## [ASSIGNMENT]
Your job is to set down the stretch of entries that opens with the line containing "data : Word" and closes with the line containing "arch : Arch". Keep both end lines, copy each exactly, and add nothing.

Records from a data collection
######
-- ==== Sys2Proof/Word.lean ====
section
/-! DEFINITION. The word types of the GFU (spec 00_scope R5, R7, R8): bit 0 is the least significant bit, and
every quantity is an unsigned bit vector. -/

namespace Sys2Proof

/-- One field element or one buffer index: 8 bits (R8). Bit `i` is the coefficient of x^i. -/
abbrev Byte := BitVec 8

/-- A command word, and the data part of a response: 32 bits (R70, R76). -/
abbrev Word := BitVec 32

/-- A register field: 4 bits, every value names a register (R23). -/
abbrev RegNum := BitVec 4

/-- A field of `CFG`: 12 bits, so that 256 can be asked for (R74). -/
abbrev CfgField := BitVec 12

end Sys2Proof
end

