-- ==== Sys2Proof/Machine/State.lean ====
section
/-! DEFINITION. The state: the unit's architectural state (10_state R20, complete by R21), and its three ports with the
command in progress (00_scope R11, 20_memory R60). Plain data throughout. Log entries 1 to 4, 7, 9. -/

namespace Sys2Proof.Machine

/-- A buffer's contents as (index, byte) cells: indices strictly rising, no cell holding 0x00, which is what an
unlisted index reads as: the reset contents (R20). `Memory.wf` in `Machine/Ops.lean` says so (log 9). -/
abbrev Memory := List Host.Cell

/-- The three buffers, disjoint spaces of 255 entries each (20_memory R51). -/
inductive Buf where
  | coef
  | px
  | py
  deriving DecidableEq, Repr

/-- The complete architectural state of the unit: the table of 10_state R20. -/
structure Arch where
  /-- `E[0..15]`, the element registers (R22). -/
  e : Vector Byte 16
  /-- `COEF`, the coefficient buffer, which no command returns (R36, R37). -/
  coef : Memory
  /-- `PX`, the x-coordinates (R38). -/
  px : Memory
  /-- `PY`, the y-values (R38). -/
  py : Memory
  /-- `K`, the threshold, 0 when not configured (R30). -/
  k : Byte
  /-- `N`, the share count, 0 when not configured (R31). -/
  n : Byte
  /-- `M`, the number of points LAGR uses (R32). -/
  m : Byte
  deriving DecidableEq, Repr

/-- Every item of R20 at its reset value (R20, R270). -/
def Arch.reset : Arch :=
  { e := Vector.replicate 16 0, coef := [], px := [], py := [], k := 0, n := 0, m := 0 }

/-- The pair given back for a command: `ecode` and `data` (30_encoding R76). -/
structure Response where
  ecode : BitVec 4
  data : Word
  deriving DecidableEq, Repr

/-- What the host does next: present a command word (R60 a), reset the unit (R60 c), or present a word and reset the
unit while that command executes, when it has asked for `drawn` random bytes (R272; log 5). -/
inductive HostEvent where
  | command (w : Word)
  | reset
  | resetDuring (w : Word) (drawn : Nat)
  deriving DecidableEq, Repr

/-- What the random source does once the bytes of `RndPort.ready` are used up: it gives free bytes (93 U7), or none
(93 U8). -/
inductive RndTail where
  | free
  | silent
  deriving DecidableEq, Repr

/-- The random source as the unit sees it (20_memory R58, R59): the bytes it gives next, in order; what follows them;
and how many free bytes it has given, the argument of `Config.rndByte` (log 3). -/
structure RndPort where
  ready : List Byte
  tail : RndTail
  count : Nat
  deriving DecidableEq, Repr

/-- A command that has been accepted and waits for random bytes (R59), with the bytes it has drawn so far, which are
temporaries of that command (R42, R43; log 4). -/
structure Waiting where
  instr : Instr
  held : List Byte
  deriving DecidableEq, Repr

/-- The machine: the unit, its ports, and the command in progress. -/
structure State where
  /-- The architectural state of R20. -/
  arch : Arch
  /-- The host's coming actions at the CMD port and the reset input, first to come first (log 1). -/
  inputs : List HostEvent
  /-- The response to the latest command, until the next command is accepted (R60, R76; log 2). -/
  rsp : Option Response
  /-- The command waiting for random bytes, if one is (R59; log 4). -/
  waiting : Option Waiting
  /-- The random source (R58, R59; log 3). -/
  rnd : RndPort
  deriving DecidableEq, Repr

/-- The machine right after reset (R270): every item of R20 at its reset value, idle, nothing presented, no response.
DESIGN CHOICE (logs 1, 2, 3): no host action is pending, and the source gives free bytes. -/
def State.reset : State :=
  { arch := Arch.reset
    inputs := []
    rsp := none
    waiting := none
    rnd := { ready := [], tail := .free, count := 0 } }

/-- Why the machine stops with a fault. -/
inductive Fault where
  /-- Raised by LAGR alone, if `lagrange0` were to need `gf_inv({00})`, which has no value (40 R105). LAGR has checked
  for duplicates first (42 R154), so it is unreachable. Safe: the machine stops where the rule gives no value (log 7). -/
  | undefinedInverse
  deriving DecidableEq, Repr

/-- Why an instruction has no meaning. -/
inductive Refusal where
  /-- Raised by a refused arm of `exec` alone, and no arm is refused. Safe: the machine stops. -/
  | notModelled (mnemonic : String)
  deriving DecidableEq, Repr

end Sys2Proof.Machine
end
######
## [WRITTEN ANSWER]
  data : Word
  deriving DecidableEq, Repr

/-- What the host does next: present a command word (R60 a), reset the unit (R60 c), or present a word and reset the
unit while that command executes, when it has asked for `drawn` random bytes (R272; log 5). -/
inductive HostEvent where
  | command (w : Word)
  | reset
  | resetDuring (w : Word) (drawn : Nat)
  deriving DecidableEq, Repr

/-- What the random source does once the bytes of `RndPort.ready` are used up: it gives free bytes (93 U7), or none
(93 U8). -/
inductive RndTail where
  | free
  | silent
  deriving DecidableEq, Repr

/-- The random source as the unit sees it (20_memory R58, R59): the bytes it gives next, in order; what follows them;
and how many free bytes it has given, the argument of `Config.rndByte` (log 3). -/
structure RndPort where
  ready : List Byte
  tail : RndTail
  count : Nat
  deriving DecidableEq, Repr

/-- A command that has been accepted and waits for random bytes (R59), with the bytes it has drawn so far, which are
temporaries of that command (R42, R43; log 4). -/
structure Waiting where
  instr : Instr
  held : List Byte
  deriving DecidableEq, Repr

/-- The machine: the unit, its ports, and the command in progress. -/
structure State where
  /-- The architectural state of R20. -/
  arch : Arch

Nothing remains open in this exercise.